Aizpute Historic Town
Aizpute is one of the oldest towns in Latvia, located on the right bank of the Tebra River. The oldest part of the town was situated between today’s Atmodas, Jāņa, and Katoļu streets, later expanding toward Jelgavas, Kalvenes, and Kuldīgas streets.
The historic center of Aizpute dates back to the 13th–19th centuries. The town was granted city rights in 1378.
In the 13th century, a castle of the Courland Bishopric’s cathedral chapter was built in Aizpute, which was known in German as Hasenpoth. Later, the Livonian Order also built a castle on the left bank of the Tebra River. As a result, Aizpute developed into a densely populated settlement along the then-navigable Tebra River, with a harbor established at its mouth in the Saka River. The harbor encouraged the growth of trade and crafts.
The town was chosen as the administrative center of the Piltene district in the 14th century and later served as the center of Aizpute county from 1819 to 1949, and subsequently as a district center. Even in the 1920s and 1930s, Aizpute remained a typical small town of petty traders and craftsmen.

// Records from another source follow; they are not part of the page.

@[simp] theorem Block.dropWindow_frame : ∀ b, (Block.dropWindow b).thermos = b.thermos ∧ (Block.dropWindow b).boot = b.boot
    ∧ (Block.dropWindow b).pins = b.pins ∧ (Block.dropWindow b).feat = b.feat ∧ (Block.dropWindow b).link = b.link ∧ (Block.dropWindow b).cfg = b.cfg
    ∧ (Block.dropWindow b).ep = b.ep ∧ (Block.dropWindow b).tim = b.tim ∧ (Block.dropWindow b).ports = b.ports ∧ (Block.dropWindow b).slots = b.slots
    ∧ (Block.dropWindow b).ctls = b.ctls ∧ (Block.dropWindow b).ifc = b.ifc ∧ (Block.dropWindow b).fox = b.fox ∧ (Block.dropWindow b).owl = b.owl
    ∧ (Block.dropWindow b).den = b.den ∧ (Block.dropWindow b).map = b.map ∧ (Block.dropWindow b).guests = b.guests
    ∧ (Block.dropWindow b).host = b.host ∧ (Block.dropWindow b).flt = b.flt ∧ (Block.dropWindow b).pwr = b.pwr ∧ (Block.dropWindow b).edge = b.edge
    ∧ (Block.dropWindow b).trail = b.trail ∧ (Block.dropWindow b).fresh = b.fresh := by
  intros; exact ⟨rfl, rfl, rfl, rfl, rfl, rfl, rfl, rfl, rfl, rfl, rfl, rfl, rfl, rfl, rfl, rfl, rfl, rfl, rfl, rfl, rfl, rfl, rfl⟩

@[simp] theorem Block.onLane_frame : ∀ x0 x1 b, (Block.onLane x0 x1 b).thermos = b.thermos ∧ (Block.onLane x0 x1 b).boot = b.boot
    ∧ (Block.onLane x0 x1 b).pins = b.pins ∧ (Block.onLane x0 x1 b).feat = b.feat ∧ (Block.onLane x0 x1 b).link = b.link
    ∧ (Block.onLane x0 x1 b).cfg = b.cfg ∧ (Block.onLane x0 x1 b).ep = b.ep ∧ (Block.onLane x0 x1 b).tim = b.tim
    ∧ (Block.onLane x0 x1 b).ports = b.ports ∧ (Block.onLane x0 x1 b).slots = b.slots ∧ (Block.onLane x0 x1 b).ctls = b.ctls
    ∧ (Block.onLane x0 x1 b).ifc = b.ifc ∧ (Block.onLane x0 x1 b).fox = b.fox ∧ (Block.onLane x0 x1 b).afu = b.afu
    ∧ (Block.onLane x0 x1 b).owl = b.owl ∧ (Block.onLane x0 x1 b).badger = b.badger ∧ (Block.onLane x0 x1 b).den = b.den
    ∧ (Block.onLane x0 x1 b).map = b.map ∧ (Block.onLane x0 x1 b).guests = b.guests ∧ (Block.onLane x0 x1 b).host = b.host
    ∧ (Block.onLane x0 x1 b).flt = b.flt ∧ (Block.onLane x0 x1 b).pwr = b.pwr ∧ (Block.onLane x0 x1 b).edge = b.edge
    ∧ (Block.onLane x0 x1 b).fresh = b.fresh := by
  intros; exact ⟨rfl, rfl, rfl, rfl, rfl, rfl, rfl, rfl, rfl, rfl, rfl, rfl, rfl, rfl, rfl, rfl, rfl, rfl, rfl, rfl, rfl, rfl, rfl, rfl⟩

@[simp] theorem Block.onBundle_frame : ∀ x0 x1 b, (Block.onBundle x0 x1 b).thermos = b.thermos ∧ (Block.onBundle x0 x1 b).boot = b.boot
    ∧ (Block.onBundle x0 x1 b).pins = b.pins ∧ (Block.onBundle x0 x1 b).feat = b.feat ∧ (Block.onBundle x0 x1 b).link = b.link
    ∧ (Block.onBundle x0 x1 b).cfg = b.cfg ∧ (Block.onBundle x0 x1 b).ep = b.ep ∧ (Block.onBundle x0 x1 b).tim = b.tim
    ∧ (Block.onBundle x0 x1 b).ports = b.ports ∧ (Block.onBundle x0 x1 b).slots = b.slots ∧ (Block.onBundle x0 x1 b).ctls = b.ctls
    ∧ (Block.onBundle x0 x1 b).ifc = b.ifc ∧ (Block.onBundle x0 x1 b).fox = b.fox ∧ (Block.onBundle x0 x1 b).afu = b.afu
    ∧ (Block.onBundle x0 x1 b).owl = b.owl ∧ (Block.onBundle x0 x1 b).badger = b.badger ∧ (Block.onBundle x0 x1 b).den = b.den
    ∧ (Block.onBundle x0 x1 b).map = b.map ∧ (Block.onBundle x0 x1 b).guests = b.guests ∧ (Block.onBundle x0 x1 b).host = b.host
    ∧ (Block.onBundle x0 x1 b).flt = b.flt ∧ (Block.onBundle x0 x1 b).pwr = b.pwr ∧ (Block.onBundle x0 x1 b).edge = b.edge
    ∧ (Block.onBundle x0 x1 b).fresh = b.fresh := by
  intros; exact ⟨rfl, rfl, rfl, rfl, rfl, rfl, rfl, rfl, rfl, rfl, rfl, rfl, rfl, rfl, rfl, rfl, rfl, rfl, rfl, rfl, rfl, rfl, rfl, rfl⟩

Although the ancient town developed along the Tebra River, over time it gradually expanded away from the river. The access roads leading to the town center once converged at a triangular square; later, these roads evolved into streets and formed the town’s street network. Even today, Aizpute’s main streets extend outward in all directions from the old stone bridge over the Tebra River, defining the town’s layout.
The first houses were built along these early roads. Aizpute has preserved a compact historic low-rise built-up area, dominated by wooden buildings with gabled roofs, usually aligned parallel to the street. A prominent landmark in Aizpute’s cultural and historical landscape is St. John’s Lutheran Church, originally built in the 13th century on Church Hill, the site of a former Curonian hillfort.
Since 1998, Aizpute Old Town has been included in the State Register of Cultural Monuments of National Significance under No. 7437.